Если тот или другой западноевропейский художник пишет как можно больше картин — как говорится, руками и ногами, — для того, чтобы продать побольше товара, то этому, разумеется, никак нельзя порадоваться. Бывают и иные художники, торопливость которых все время заставляет их перелетать от эскиза к эскизу, почти не идя дальше эскиза. Поверхностность и некоторого рода халтурность появляются тогда неизбежно.
У Кончаловского это совсем не так. Его огромная жадность есть жадность художника, можно даже сказать — биолого–художественная жадность. В его таланте есть какая–то неудержимость, он действительно влюблен в природу, он бесконечно любит смотреть.
Что значит «смотреть» для художника?
Художник смотрит активно, то есть он хочет воспроизвести то, что он видит, и то, что ему среди зримого приглянулось.

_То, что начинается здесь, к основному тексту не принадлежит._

theorem State.cleanClose_keeps (a0 : OpRun) (a1 : Nat) (s : State) : Keeps 0x42012000522 s (State.cleanClose a0 a1 s) := by
  unfold State.cleanClose
  repeat' first
    | exact Eq.refl _
    | exact fun _ => Eq.refl _
    | with_reducible exact Keeps.refl _ _
    | assumption
    | with_reducible apply Keeps.after (State.stopOp_keeps _ _ _)
    | with_reducible apply Keeps.after (State.dirtyChanged_keeps _)
    | with_reducible apply Keeps.after (State.discardClean_keeps _ _)
    | with_reducible refine Keeps.ite ?_ ?_
    | split
    | extract_lets -merge
    | rintro _ ⟨⟩
    | with_reducible apply Keeps.getD
    | contradiction
    | intro _ _
    | refine Keeps.fst ?_ (by with_reducible assumption)
    | dsimp +zetaDelta only

theorem State.invalidateStep_keeps (a0 : OpRun) (s : State) : Keeps 0xca57fe315a2 s (State.invalidateStep a0 s) := by
  unfold State.invalidateStep
  repeat' first
    | exact Eq.refl _
    | exact fun _ => Eq.refl _
    | with_reducible exact Keeps.refl _ _
    | assumption
    | with_reducible apply Keeps.after (Keeps.fst (State.lineStop_keeps _ _ _ _ _ (by assumption)) rfl)
    | with_reducible apply Keeps.after (State.lineStop_keeps _ _ _ _ _ (by assumption))
    | with_reducible apply Keeps.after (State.stopOp_keeps _ _ _)
    | with_reducible apply Keeps.after (State.commitLine_keeps _ _)
    | with_reducible apply Keeps.after (State.lineDone_keeps _ _ _)
    | with_reducible apply Keeps.after (State.dirtyChanged_keeps _)
    | with_reducible apply Keeps.after (State.discardCached_keeps _ _)
    | with_reducible refine Keeps.ite ?_ ?_
    | split
    | extract_lets -merge
    | rintro _ ⟨⟩
    | with_reducible apply Keeps.getD
    | contradiction
    | intro _ _
    | refine Keeps.fst ?_ (by with_reducible assumption)
    | dsimp +zetaDelta only

theorem State.pinnedDone_keeps (a0 : OpRun) (a1 : Nat) (s : State) : Keeps 0x4a012000522 s (State.pinnedDone a0 a1 s) := by
  unfold State.pinnedDone
  repeat' first
    | exact Eq.refl _
    | exact fun _ => Eq.refl _
    | with_reducible exact Keeps.refl _ _
    | assumption
    | with_reducible apply Keeps.after (State.swatchDone_keeps _ _ _)
    | with_reducible apply Keeps.after (State.lockEntry_keeps _ _)
    | with_reducible apply Keeps.after (State.fire_keeps _ _)
    | with_reducible refine Keeps.ite ?_ ?_
    | split
    | extract_lets -merge
    | rintro _ ⟨⟩
    | with_reducible apply Keeps.getD
    | contradiction
    | intro _ _
    | refine Keeps.fst ?_ (by with_reducible assumption)
    | dsimp +zetaDelta only

theorem State.swatchFlow_keeps (a0 : OpRun) (s : State) : Keeps 0xc855f830522 s (State.swatchFlow a0 s).1 := by
  unfold State.swatchFlow
  repeat' first
    | exact Eq.refl _
    | exact fun _ => Eq.refl _
    | with_reducible exact Keeps.refl _ _
    | assumption
    | with_reducible apply Keeps.after (State.lineFlow_keeps _ _ _ _)
    | with_reducible refine Keeps.foldl (fun _ _ => ?_) _ ?_
    | with_reducible refine Keeps.foldlFst (fun _ _ _ => ?_) _ ?_
    | with_reducible refine Keeps.foldlSnd (fun _ _ _ => ?_) _ ?_
    | with_reducible refine Keeps.ite ?_ ?_
    | split
    | extract_lets -merge
    | rintro _ ⟨⟩
    | with_reducible apply Keeps.getD
    | contradiction
    | intro _ _
    | refine Keeps.fst ?_ (by with_reducible assumption)
    | dsimp +zetaDelta only

theorem State.pinStep_keeps (o : OpRun) (s : State) : Keeps 0xca55f8305a2 s (State.pinStep o s) := by
  unfold State.pinStep
  extract_lets sw
  clear_value sw
  split
  · rename_i s1 c heq
    exact Keeps.after (State.stopOp_keeps _ _ _) (Keeps.mono (State.lineStop_keeps _ _ _ _ _ heq) (Eq.refl _)) (Eq.refl _)
  split
  · exact Keeps.after (State.stopOp_keeps _ _ _) (Keeps.refl _ _) (Eq.refl _)
  split
  · split
    · exact Keeps.refl _ _
    · exact Keeps.after (State.pinnedDone_keeps _ _ _) (Keeps.refl _ _) (Eq.refl _)
  have h1 := (State.swatchFlow_keeps o s).mono (n := 0xca55f8305a2) (Eq.refl _)
  generalize State.swatchFlow o s = r at h1
  obtain ⟨s1, o1⟩ := r
  dsimp only at h1 ⊢
  split
  · exact Keeps.after (State.setOp_keeps _ _) h1 (Eq.refl _)
  split
  · exact Keeps.after (State.setOp_keeps _ _) h1 (Eq.refl _)
  apply Keeps.after (State.setOp_keeps _ _) _ (Eq.refl _)
  apply Keeps.after (State.setPent_keeps _ _ _) _ (Eq.refl _)
  exact Keeps.ite h1 (Keeps.after (State.setPent_keeps _ _ _) h1 (Eq.refl _))

theorem State.unpinStep_keeps (a0 : OpRun) (s : State) : Keeps 0x4a0120305a2 s (State.unpinStep a0 s) := by
  unfold State.unpinStep
  repeat' first
    | exact Eq.refl _
    | exact fun _ => Eq.refl _
    | with_reducible exact Keeps.refl _ _
    | assumption
    | with_reducible apply Keeps.after (Keeps.fst (State.lineStop_keeps _ _ _ _ _ (by assumption)) rfl)
    | with_reducible apply Keeps.after (State.lineStop_keeps _ _ _ _ _ (by assumption))
    | with_reducible apply Keeps.after (State.stopOp_keeps _ _ _)
    | with_reducible apply Keeps.after (State.swatchDone_keeps _ _ _)
    | with_reducible apply Keeps.after (State.setPent_keeps _ _ _)
    | with_reducible refine Keeps.ite ?_ ?_
    | split
    | extract_lets -merge
    | rintro _ ⟨⟩
    | with_reducible apply Keeps.getD
    | contradiction
    | intro _ _
    | refine Keeps.fst ?_ (by with_reducible assumption)
    | dsimp +zetaDelta only

theorem State.lockStep_keeps (a0 : OpRun) (s : State) : Keeps 0xca55f8305a2 s (State.lockStep a0 s) := by
  unfold State.lockStep
  repeat' first
    | exact Eq.refl _
    | exact fun _ => Eq.refl _
    | with_reducible exact Keeps.refl _ _
    | assumption
    | with_reducible apply Keeps.after (Keeps.fst (State.lineStop_keeps _ _ _ _ _ (by assumption)) rfl)
    | with_reducible apply Keeps.after (State.lineStop_keeps _ _ _ _ _ (by assumption))
    | with_reducible apply Keeps.after (State.stopOp_keeps _ _ _)
    | with_reducible apply Keeps.after (State.modCache_keeps _ _ )
    | with_reducible apply Keeps.after (State.unlockLine_keeps _ _)
    | with_reducible apply Keeps.after (State.lineDone_keeps _ _ _)
    | with_reducible apply Keeps.after (State.lineFlow_keeps _ _ _ _)
    | with_reducible apply Keeps.after (State.setOp_keeps _ _)
    | with_reducible apply Keeps.after (State.fetchLock_keeps _ _ _ _)
    | with_reducible apply Keeps.after (State.fire_keeps _ _)
    | with_reducible refine Keeps.ite ?_ ?_
    | split
    | extract_lets -merge
    | rintro _ ⟨⟩
    | with_reducible apply Keeps.getD
    | contradiction
    | intro _ _
    | refine Keeps.fst ?_ (by with_reducible assumption)
    | dsimp +zetaDelta only

theorem State.queueSwatch_keeps (a0 : OpRun) (a1 : Nat) (s : State) : Keeps 0x4a014000522 s (State.queueSwatch a0 a1 s) := by
  unfold State.queueSwatch
  repeat' first
    | exact Eq.refl _
    | exact fun _ => Eq.refl _
    | with_reducible exact Keeps.refl _ _
    | assumption
    | with_reducible apply Keeps.after (State.swatchDone_keeps _ _ _)
    | with_reducible apply Keeps.after (State.darnTrigger_keeps _ _ _ _)
    | with_reducible apply Keeps.after (State.setOp_keeps _ _)
    | with_reducible refine Keeps.ite ?_ ?_
    | split
    | extract_lets -merge
    | rintro _ ⟨⟩
    | with_reducible apply Keeps.getD
    | contradiction
    | intro _ _
    | refine Keeps.fst ?_ (by with_reducible assumption)
    | dsimp +zetaDelta only

theorem State.darnStep_keeps (a0 : OpRun) (s : State) : Keeps 0x4a0140305a2 s (State.darnStep a0 s) := by
  unfold State.darnStep
  repeat' first
    | exact Eq.refl _
    | exact fun _ => Eq.refl _
    | with_reducible exact Keeps.refl _ _
    | assumption
    | with_reducible apply Keeps.after (Keeps.fst (State.lineStop_keeps _ _ _ _ _ (by assumption)) rfl)
    | with_reducible apply Keeps.after (State.lineStop_keeps _ _ _ _ _ (by assumption))
    | with_reducible apply Keeps.after (State.closeOp_keeps _ _ _)
    | with_reducible apply Keeps.after (State.swatchDone_keeps _ _ _)
    | with_reducible apply Keeps.after (State.queueSwatch_keeps _ _ _)
    | with_reducible refine Keeps.ite ?_ ?_
    | split
    | extract_lets -merge
    | rintro _ ⟨⟩
    | with_reducible apply Keeps.getD
    | contradiction
    | intro _ _
    | refine Keeps.fst ?_ (by with_reducible assumption)
    | dsimp +zetaDelta only

theorem State.rekeyStep_keeps (a0 : OpRun) (a1 : Bool) (s : State) : Keeps 0x4a514000522 s (State.rekeyStep a0 a1 s) := by
  unfold State.rekeyStep
  repeat' first
    | exact Eq.refl _
    | exact fun _ => Eq.refl _
    | with_reducible exact Keeps.refl _ _
    | assumption
    | with_reducible apply Keeps.after (State.stopOp_keeps _ _ _)
    | with_reducible apply Keeps.after (State.storePut_keeps _)
    | with_reducible apply Keeps.after (State.modCip_keeps _ _ )
    | with_reducible apply Keeps.after (State.setOp_keeps _ _)
    | with_reducible apply Keeps.after (State.swatchDone_keeps _ _ _)
    | with_reducible apply Keeps.after (State.darnTrigger_keeps _ _ _ _)
    | with_reducible refine Keeps.foldl (fun _ _ => ?_) _ ?_
    | with_reducible refine Keeps.foldlFst (fun _ _ _ => ?_) _ ?_
    | with_reducible refine Keeps.foldlSnd (fun _ _ _ => ?_) _ ?_
    | with_reducible refine Keeps.ite ?_ ?_
    | split
    | extract_lets -merge
    | rintro _ ⟨⟩
    | with_reducible apply Keeps.getD
    | contradiction
    | intro _ _
    | refine Keeps.fst ?_ (by with_reducible assumption)
    | dsimp +zetaDelta only
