-- ==== Sys2Proof/Laws/State.lean ====
section
/-!
SUPPORT. Updates of the state, field by field: what each leaves in every field, so that no later proof unfolds a record update.
-/
namespace Sys2Proof.Machine.State

variable (s : State)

Но художник смотрит активно не только в этом смысле. Подлинный художник, конечно, в первую очередь видит краски, линии, объемы и плоскости. Но кто видит только это (что часто бывало у французов и что там расхваливали)—тот не является подлинным художником. Такому художнику очень легко перейти в «заумь». Целостный художник — художник-. человек — видит, понимая. Понимание его сводится не только к чисто живописным «valeur» («значимостям»), краскам, деталям. Нет, он понимает людей, животных, растения, земли, воды и небеса, понимает их, не только впитывая в себя через глаз их живое бытие, радость жизни и т. п., но и вкладывая в них тут же свои собственные человеческие переживания, так что даже неживое в органическом смысле становится задумчивым или ясным, скорбным или ликующим и т. д., а животные вдруг приобретают какую–то психологическую сложность и более, чем когда бы то ни было, заинтересовывают нас то раскрывшейся в них тайной их собственного самочувствия, то острым сходством с тем или другим типом человека, с теми или другими человеческими переживаниями и т. п.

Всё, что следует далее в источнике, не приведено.